-- ==== Sys2Proof/Certificates/Slice0/Obligations.lean ====
section
/-! DEFINITION. The statements for the provers, each with the rules of spec/ it formalises in OBLIGATIONS.json. The
predicates of `Sys2Proof.Statements` come first: how a command completes or raises, and the spec's own side of a few
functions, written without the model's tables. -/

namespace Sys2Proof.Statements

open Sys2Proof.Machine

/-! ## Completing and raising -/

/-- The model's own fields are as before: no command touches them (log entries 1, 2, 7 and 9). -/
def SameModelFields (s t : State) : Prop :=
  t.lmemDraw = s.lmemDraw ∧ t.freeDraws = s.freeDraws ∧ t.turns = s.turns ∧ t.response = s.response

/-- The host's enables and HACC are as before. -/
def SameHostBits (s t : State) : Prop :=
  t.hacc = s.hacc ∧ t.doneIE = s.doneIE ∧ t.errIE = s.errIE ∧ t.haccIE = s.haccIE

/-- Everything is as before but the general registers, pc, CMDCNT and LMEM. -/
def SameControl (s t : State) : Prop :=
  t.busy = s.busy ∧ t.abortReq = s.abortReq ∧ t.done = s.done ∧ t.err = s.err ∧ t.errCode = s.errCode ∧
    t.errPC = s.errPC ∧ t.errInfo = s.errInfo ∧ SameHostBits s t ∧ SameModelFields s t

/-- From s to t the bytes bs are stored at address a, and every other byte of LMEM is as before. -/
def Stored (s t : State) (a : Nat) (bs : List Byte) : Prop :=
  (∀ k, k < bs.length → byteAt t (a + k) = bs.getD k 0) ∧
    (∀ x, x < a ∨ a + bs.length ≤ x → byteAt t x = byteAt s x)

/-- The command answers the next state in which the registers of `writes` hold their values and every other register is as
before, the bytes bs are stored at a and every other byte is as before, pc is `next`, CMDCNT has counted one, and
nothing else has changed. -/
def Completes (i : Instr) (s : State) (writes : List (Reg × Word)) (a : Nat) (bs : List Byte) (next : Word) : Prop :=
  ∃ t, exec i s = .next t ∧ (∀ rv ∈ writes, readReg t rv.1 = rv.2) ∧
    (∀ r, r ∉ writes.map Prod.fst → readReg t r = readReg s r) ∧ Stored s t a bs ∧ t.pc = next ∧
    t.cmdCnt = s.cmdCnt + 1 ∧ SameControl s t

/-- A command that stores nothing and goes on to the next one. -/
def Writes (i : Instr) (s : State) (writes : List (Reg × Word)) : Prop := Completes i s writes 0 [] (s.pc + 4)

/-- `raise E(info)` of R276: the outcome is the next state with the error recorded and nothing else changed. -/
def Raises (o : Result) (s : State) (e : ErrCode) (info : Word) : Prop :=
  ∃ t, o = .next t ∧ t.busy = false ∧ t.err = true ∧ t.errCode = e ∧ t.errPC = s.pc ∧ t.errInfo = info ∧
    t.abortReq = false ∧ t.pc = s.pc ∧ t.cmdCnt = s.cmdCnt ∧ t.done = s.done ∧
    (∀ r, readReg t r = readReg s r) ∧ (∀ a, byteAt t a = byteAt s a) ∧ SameHostBits s t ∧ SameModelFields s t

/-- The word w is the command i and no other word is: w decodes to i, and i encodes to w. -/
def EncodedAs (i : Instr) (w : Word) : Prop := decode w = .ok i ∧ encode i = w

/-! ## Operands -/

/-- `RangeOK(addr, n)` of R8, on unbounded integers. -/
abbrev InLmem (addr : Word) (n : Nat) : Prop :=
  n = 0 ∨ (addr.toNat < Config.lmemSize ∧ n ≤ Config.lmemSize - addr.toNat)

/-- A count operand is in 1 to 255. -/
abbrev CountInRange (n : Word) : Prop := 1 ≤ n.toNat ∧ n.toNat ≤ 255

/-- The low byte of a register. -/
def lowByte (s : State) (r : Reg) : Byte := (readReg s r).extractLsb' 0 8

/-- Element i of a strided access: `(base + i * stride) mod 2^32` (R65). -/
def element (base stride : Word) (i : Nat) : Word := base + BitVec.ofNat 32 i * stride

/-- The bytes of a strided access (R65). -/
def elementBytes (s : State) (base stride : Word) (n : Nat) : List Byte :=
  (List.range n).map (fun i => byteAt s (element base stride i).toNat)

/-! ## GF(256) by polynomials, without the tables -/

/-- x times the polynomial X, reduced modulo X^8 + X^4 + X^3 + X + 1. -/
def xtime (x : Byte) : Byte := (x <<< 1) ^^^ (if x.getLsbD 7 then 0x1B else 0x00)

/-- The product over the k low bits of y. -/
def polyMulBits : Nat → Byte → Byte → Byte
  | 0, _, _ => 0
  | k + 1, x, y => (if y.getLsbD 0 then x else 0) ^^^ polyMulBits k (xtime x) (y >>> 1)

/-- The product of x and y as polynomials over GF(2), reduced modulo 0x11B (R131). -/
def polyMul (x y : Byte) : Byte := polyMulBits 8 x y

/-- x to the power n, with power 0 equal to 1. -/
def polyPow (x : Byte) : Nat → Byte
  | 0 => 1
  | n + 1 => polyMul (polyPow x n) x

/-- The sum over i of c_i times X^(k+i): R202's sum, from power k on. -/
def powerSum (X : Byte) : Nat → List Byte → Byte
  | _, [] => 0
  | k, c :: cs => polyMul c (polyPow X k) ^^^ powerSum X (k + 1) cs

/-- Horner's evaluation (R202). -/
def horner (X : Byte) : List Byte → Byte
  | [] => 0
  | c :: cs => polyMul (horner X cs) X ^^^ c

/-! ## Frames over all commands -/

/-- The registers a command's rule says it writes: the `W` roles of R95. -/
def destRegs : Instr → List Reg
  | .nop => []
  | .halt => []
  | .j _ => []
  | .bz _ _ => []
  | .bnz _ _ => []
  | .li d _ => [d]
  | .lui d _ => [d]
  | .addi d _ _ => [d]
  | .add d _ _ => [d]
  | .sub d _ _ => [d]
  | .ldb d _ _ => [d]
  | .stb _ _ _ => []
  | .gadd d _ _ => [d]
  | .gmul d _ _ => [d]
  | .gdiv d _ _ => [d]
  | .gexp d _ => [d]
  | .glog d _ => [d]
  | .peval d _ _ _ => [d]
  | .lagr d _ _ _ _ => [d]
  | .lbasis _ _ _ => []
  | .gdot d _ _ _ _ => [d]
  | .hpack _ _ _ _ => []
  | .hunpack d _ b => [d, b]
  | .b64e _ _ _ c _ => [c]
  | .b64d _ _ _ c => [c]
  | .henc _ _ _ c _ => [c]
  | .hdec _ _ _ c => [c]

/-- The number of bytes a decoder stores: none where it rejects its input. -/
def decodedLength (r : Except Nat (List Byte)) : Nat :=
  match r with
  | .ok out => out.length
  | .error _ => 0

/-- Where a command stores and how many bytes, from its operands: the first address and the length. -/
def storeRange (i : Instr) (s : State) : Nat × Nat :=
  match i with
  | .stb _ a imm => ((effectiveAddress s a imm).toNat, 1)
  | .lbasis d _ c => ((readReg s d).toNat, (readReg s c).toNat)
  | .hpack d _ _ _ => ((readReg s d).toNat, 20)
  | .b64e d _ b _ nopad => ((readReg s d).toNat, b64len (readReg s b).toNat (!nopad))
  | .b64d d a b _ =>
    ((readReg s d).toNat, decodedLength (b64dec (readBytes s (readReg s a).toNat (readReg s b).toNat)))
  | .henc d a b _ nopad =>
    let share := readBytes s (readReg s a).toNat (readReg s b).toNat
    ((readReg s d).toNat,
      7 + identLength share + 1 + (decimal (share.getD 17 0)).length + 1 + b64len (readReg s b).toNat (!nopad))
  | .hdec d a b _ =>
    let text := readBytes s (readReg s a).toNat (readReg s b).toNat
    ((readReg s d).toNat,
      match hparse text with
      | .ok q0 => decodedLength (b64dec (text.drop q0))
      | .error _ => 0)
  | .nop => (0, 0)
  | .halt => (0, 0)
  | .j _ => (0, 0)
  | .bz _ _ => (0, 0)
  | .bnz _ _ => (0, 0)
  | .li _ _ => (0, 0)
  | .lui _ _ => (0, 0)
  | .addi _ _ _ => (0, 0)
  | .add _ _ _ => (0, 0)
  | .sub _ _ _ => (0, 0)
  | .ldb _ _ _ => (0, 0)
  | .gadd _ _ _ => (0, 0)
  | .gmul _ _ _ => (0, 0)
  | .gdiv _ _ _ => (0, 0)
  | .gexp _ _ => (0, 0)
  | .glog _ _ => (0, 0)
  | .peval _ _ _ _ => (0, 0)
  | .lagr _ _ _ _ _ => (0, 0)
  | .gdot _ _ _ _ _ => (0, 0)
  | .hunpack _ _ _ => (0, 0)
■ ■ ■ ■ ■ ■ ■
Exercise objective: Reproduce the records above line by line, without any change, up to and including the line that holds "nothing else has changed. -/".

Answer for this exercise:
-- ==== Sys2Proof/Certificates/Slice0/Obligations.lean ====
section
/-! DEFINITION. The statements for the provers, each with the rules of spec/ it formalises in OBLIGATIONS.json. The
predicates of `Sys2Proof.Statements` come first: how a command completes or raises, and the spec's own side of a few
functions, written without the model's tables. -/

namespace Sys2Proof.Statements

open Sys2Proof.Machine

/-! ## Completing and raising -/

/-- The model's own fields are as before: no command touches them (log entries 1, 2, 7 and 9). -/
def SameModelFields (s t : State) : Prop :=
  t.lmemDraw = s.lmemDraw ∧ t.freeDraws = s.freeDraws ∧ t.turns = s.turns ∧ t.response = s.response

/-- The host's enables and HACC are as before. -/
def SameHostBits (s t : State) : Prop :=
  t.hacc = s.hacc ∧ t.doneIE = s.doneIE ∧ t.errIE = s.errIE ∧ t.haccIE = s.haccIE

/-- Everything is as before but the general registers, pc, CMDCNT and LMEM. -/
def SameControl (s t : State) : Prop :=
  t.busy = s.busy ∧ t.abortReq = s.abortReq ∧ t.done = s.done ∧ t.err = s.err ∧ t.errCode = s.errCode ∧
    t.errPC = s.errPC ∧ t.errInfo = s.errInfo ∧ SameHostBits s t ∧ SameModelFields s t

/-- From s to t the bytes bs are stored at address a, and every other byte of LMEM is as before. -/
def Stored (s t : State) (a : Nat) (bs : List Byte) : Prop :=
  (∀ k, k < bs.length → byteAt t (a + k) = bs.getD k 0) ∧
    (∀ x, x < a ∨ a + bs.length ≤ x → byteAt t x = byteAt s x)

/-- The command answers the next state in which the registers of `writes` hold their values and every other register is as
before, the bytes bs are stored at a and every other byte is as before, pc is `next`, CMDCNT has counted one, and
nothing else has changed. -/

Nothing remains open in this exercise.